The stumbling blocks are an internationally renowned project by the Cologne artist Gunter Demnig, standardized according to fixed criteria. Since 1992, Demnig has laid tens of thousands of stumbling blocks in Germany and around 30 other European countries, commemorating the victims of National Socialism by name.

Based on local historical historiography, Mittendorf named twelve people for Fischerhude and Quelkhorn who should be commemorated with stumbling blocks. At its meeting on Thursday evening at Gasthof Bellmann, the local council of Fischerhude unanimously approved Mittendorf’s request for Gunter Demnig to move commemorative plaques, with one abstention. After the fundamental decision, discussions about the implementation in detail are to follow. The project is to be financed through donations and sponsorships.

The mayor hopes that the stumbling blocks will keep people stumbling over the fates of the Nazi victims and keep their names in mind. “It is very important to me to commemorate her,” emphasized Mittendorf. And the Talmud says: “A man is not forgotten until his name is forgotten.”
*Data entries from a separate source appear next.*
-- ==== Sys2Proof/Machine/Managers.lean ====
section
/-!
DEFINITION. Manager messages (R95, R536 to R541, R692, R693): how one is sent by a queue, taken, answered and sent again; the casts of the
system manager; and what a member, a group manager, the system manager and the standby do on each (R25, R549 to R560).
-/
namespace Sys2Proof.Machine
open Sys2Proof

/- Codes of R563. -/
def mgrProfileMismatch : Nat := 0x0190
def mgrStepOrder : Nat := 0x0191
def mgrHalted : Nat := 0x0192
def mgrNoMirror : Nat := 0x0193
def mgrIncomplete : Nat := 0x0194
def mgrTainted : Nat := 0x0195
def mgrDecided : Nat := 0x0196

/-! ### MGR_MSG (R95, R692) -/

/-- TYPEs that a host may send. -/
def hostTypes : List Nat := [1, 2, 3, 4, 6, 7, 0x0A, 0x0E, 0x10]

/-- The offences of R692 in words 4 to 15 of a host request; its numbers are read through `f` word, bit, width. -/
def hostBad (f : Nat → Nat → Nat → Nat) : List (Nat × Bool) :=
  let ty := f 4 0 8
  let note := f 4 10 1 == 1
  let rsv (w lo n : Nat) : Nat × Bool := (at_ w lo + (lowBit (f w lo n)).getD 0, f w lo n != 0)
  [(at_ 4 0, !hostTypes.contains ty), (at_ 4 8, f 4 8 1 != 0), (at_ 4 9, ty != 4 && f 4 9 1 != 0),
   (at_ 4 10, !([3, 4, 6, 7].contains ty) && note), (at_ 4 11, !(ty == 0x0A || ty == 0x10) && f 4 11 12 != 0), rsv 4 23 9,
   (at_ 5 0, ty == 1 && f 5 0 32 != 0), (at_ 6 0, !note && (f 6 0 32 != 0 || f 7 0 4 != 0)), (at_ 7 4, !note && f 7 4 6 != 0),
   (at_ 7 4, note && decide (f 7 4 6 ≥ 62)), rsv 7 10 22,
   (at_ 8 0 + (lowBit (f 8 0 32)).getD 0, !(ty == 1 || ty == 3) && f 8 0 32 != 0)] ++ (List.range 7).map (fun i => rsv (9 + i) 0 32)

/-- Operand words of MGR_MSG. -/
def mgrSpec : CmdSpec := { fields := (List.range 12).map (fun i => (4 + i, 0, 32)), bad := fun w => hostBad (cf w) }

/-- MGR_MSG (R95): a queue's request is sent to the system manager, and is outstanding until it replies. -/
def execMgrMsg (q : QRef) (b : Body) (s : State) : Host.Outcome State Fault Refusal :=
  .next (queueCmd q 0xA5 b mgrSpec (fun w s =>
    if (match q with | .host n => qOwner s n.val != 0 | .gate => false) then (s, .error { code := fNotPermitted })
    else ((mgrSend s (systemManager s) ((List.range 12).map (fun i => cf w (4 + i) 0 32)) [] (some s.nextOp)).1, .ok 1)) s)

/-! ### Messages that have reached this module (R536, R541) -/

/-- The manager message that a reference names. -/
def mgrAt (s : State) (r : MgrRef) : Option MMsg :=
  match r with
  | .held i => s.gate.inq[i]?
  | .arrived i => (arrival s i).bind (fun m => if forMe s m 0x0A then some (mgrOf m) else none)

/-- The manager messages that came before it. -/
def mgrBefore (s : State) (r : MgrRef) : List MMsg :=
  match r with
  | .held i =>
    let old := ((s.gate.inq[i]?).map (·.behind)).getD []
    s.gate.inq.take i ++ (arrivedMgr s.inbox (ownId s)).filter (fun x => old.contains (x.src, x.num))
  | .arrived i =>
    let key := ((arrival s i).map (fun m => (m.src, m.tag))).getD (0, 0)
    arrivedMgr (s.inbox.take i) (ownId s) ++ s.gate.inq.filter (fun x => !x.behind.contains key)

/-- Types of R539. -/
def mgrKnown (m : MMsg) : Bool := decide (1 ≤ m.type ∧ m.type ≤ 0x12)
/-- Is a message a request of a host, rather than a message of the system manager itself, or its OPEN prepare, which carries a compatibility
level, from a group manager? -/
def isRequest (s : State) (m : MMsg) : Bool := isSm s && (m.src != ownId s || m.req.isSome) && !(m.type == 3 && m.w 10 != 0)
/-- Does the system manager take it as a host's request? -/
def hostAsked (s : State) (m : MMsg) : Bool := isRequest s m && hostTypes.contains m.type
/-- Does the system manager take it in that role: a host's request, or a message of the members to it? -/
def smTakes (s : State) (m : MMsg) : Bool := isSm s && (hostAsked s m || [5, 8, 9, 0x0B, 0x0C].contains m.type)
/-- The system manager's OPEN of a step is under way. -/
def openCast (s : State) : Bool := s.gate.casts.any (fun c => c.type == 3 && !c.relay)
/-- Does a loss wait to be taken? -/
def lossWaits (s : State) : Bool := (s.gate.inq ++ arrivedMgr s.inbox (ownId s)).any (fun x => x.type == 0x0C)

/-- Is it the message's turn? A member takes one sender's messages in order. The system manager takes requests and members' messages in the
order in which they came, but a loss ahead of every request that waits; a request waits while an OPEN is under way (R541). -/
def mgrTurn (s : State) (r : MgrRef) (m : MMsg) : Bool :=
  let ahead := (mgrBefore s r).filter mgrKnown
  if !smTakes s m then ahead.all (fun x => smTakes s x || x.src != m.src)
  else if m.type = 0x0C then ((ahead.filter (smTakes s)).takeWhile (fun x => !hostAsked s x)).isEmpty
  else ahead.all (fun x => !smTakes s x) && !(hostAsked s m && (openCast s || lossWaits s))

/-- Take the message. -/
def takeMgr (s : State) (r : MgrRef) : State :=
  match r with
  | .held i => updGate s (fun g => { g with inq := g.inq.eraseIdx i })
  | .arrived i => takeArrival s i

/-- Reply to a message with a code, 0 for success: in-band, or over management Ethernet as a message of TYPE 0, in this model's layout. -/
def mgrReply (s : State) (m : MMsg) (code : Nat := 0) : State :=
  if m.ether then emit s (.ethernet m.src m.num (mgrWords 0 0 [code]) [])
  else
    let a := mkMsg s { dst := m.src, cls := 0, mtype := 0x41, die := m.die, stream := 3587, tag := m.num, tagEpoch := m.tagEpoch }
      [BitVec.ofNat 64 code]
    if m.src = ownId s then { s with inbox := s.inbox ++ [(64, 0, a)] } else (sendMsg s a).1

/-- Take a message of a row's type in its turn, discard a duplicate (R536), and act on it. -/
def onMgr (s : State) (r : MgrRef) (ok : MMsg → Bool) (act : State → MMsg → State) : State :=
  match mgrAt s r with
  | some m =>
    if !(ok m && mgrTurn s r m) then s
    else if s.gate.forwardOnly then
      (match r with
       | .arrived i => (match arrival s i with | some x => refuseMsg (takeMgr s r) x 3 0 | none => s)
       | .held _ => takeMgr s r)
    else
      let s := bump (takeMgr s r) (pg clsGH 0) 0x40
      if s.gate.seen.contains (m.src, m.num) then s
      else act (updGate s (fun g => { g with seen := ((m.src, m.num) :: g.seen).take 64 })) m
  | none => s

/-- A message of the system manager to a member: acted on and answered. One that this module must take as a host's request is not. -/
def onMember (s : State) (m : MMsg) (act : State → State × Nat) : State :=
  let (s, code) := act s
  mgrReply s m code

/-! ### Casts (R541, R559) -/

/-- Send a message's words and lists to several modules, as one cast. -/
def mgrCast (s : State) (c : MCast) (lists : List (List Nat)) (dsts : List Nat) : State :=
  let (s, nums) := dsts.foldl (fun (y : State × List Nat) d =>
    lists.foldl (fun (y : State × List Nat) l => let (s, n) := mgrSend y.1 d c.words l; (s, n :: y.2)) y) (s, [])
  updGate s (fun g => { g with casts := g.casts ++ [{ c with left := nums }] })

/-- A message without a list. -/
def noList : List (List Nat) := [[]]
/-- Every module of the job in service, spares included. -/
def everyone (s : State) : List Nat := members s ++ s.gate.spares.filter (fun x => !s.gate.gone.contains x)
/-- The spares that may take a lost module's place, ascending: in service, under their own id, and given to no other (R555). -/
def freeSpares (s : State) : List Nat :=
  (s.gate.spares.filter (fun x => !s.gate.gone.contains x && !s.gate.aliases.any (fun a => a.1 == x) &&
    !s.gate.casts.any (fun c => c.type == 0x0F && bitsOf (c.words.getD 4 0) 12 12 == x))).mergeSort (fun a b => decide (a ≤ b))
Erika Janzon (Greens) supported the project: “There cannot be enough forms of memory for the people who were persecuted and murdered.” For Holger Unnasch (SPD), the stumbling blocks are vivid history lessons: It becomes visible and understandable that the Nazis did not only killed in Berlin or other cities, “but also here in the country”.

Cornelia Wolf-Becker (Greens) recalled the two stumbling blocks laid in Eckstever in 2013 – the first in the community, which should now be followed by others in Fischerhude: “We want that here too.”

Dirk Gieschen (CDU) thought the project was “basically good” – but only in cooperation with the respective residents. The implementation requires a sure instinct. Stumbling blocks are usually placed on the public sidewalk in front of the last residence of the people they commemorate. Not all of today’s residents wanted that, Gieschen announced.

The local council also approved an additional warning plaque on Cato-Bontjes-van-Beek-Weg near the Fischerhuder church. Ludwig Schwarz (Greens) applied for the plaque “in memory of all people who were murdered, expelled, deported, forced into forced labor or driven to suicide during the National Socialist era”. The board on Cato-Weg, which is frequented by many pedestrians and cyclists, is a “good addition” to the stumbling blocks, SPD spokesman Unnasch summed up the general tenor. The exact wording is now to be fine-tuned and the best positioning of the reminder board determined.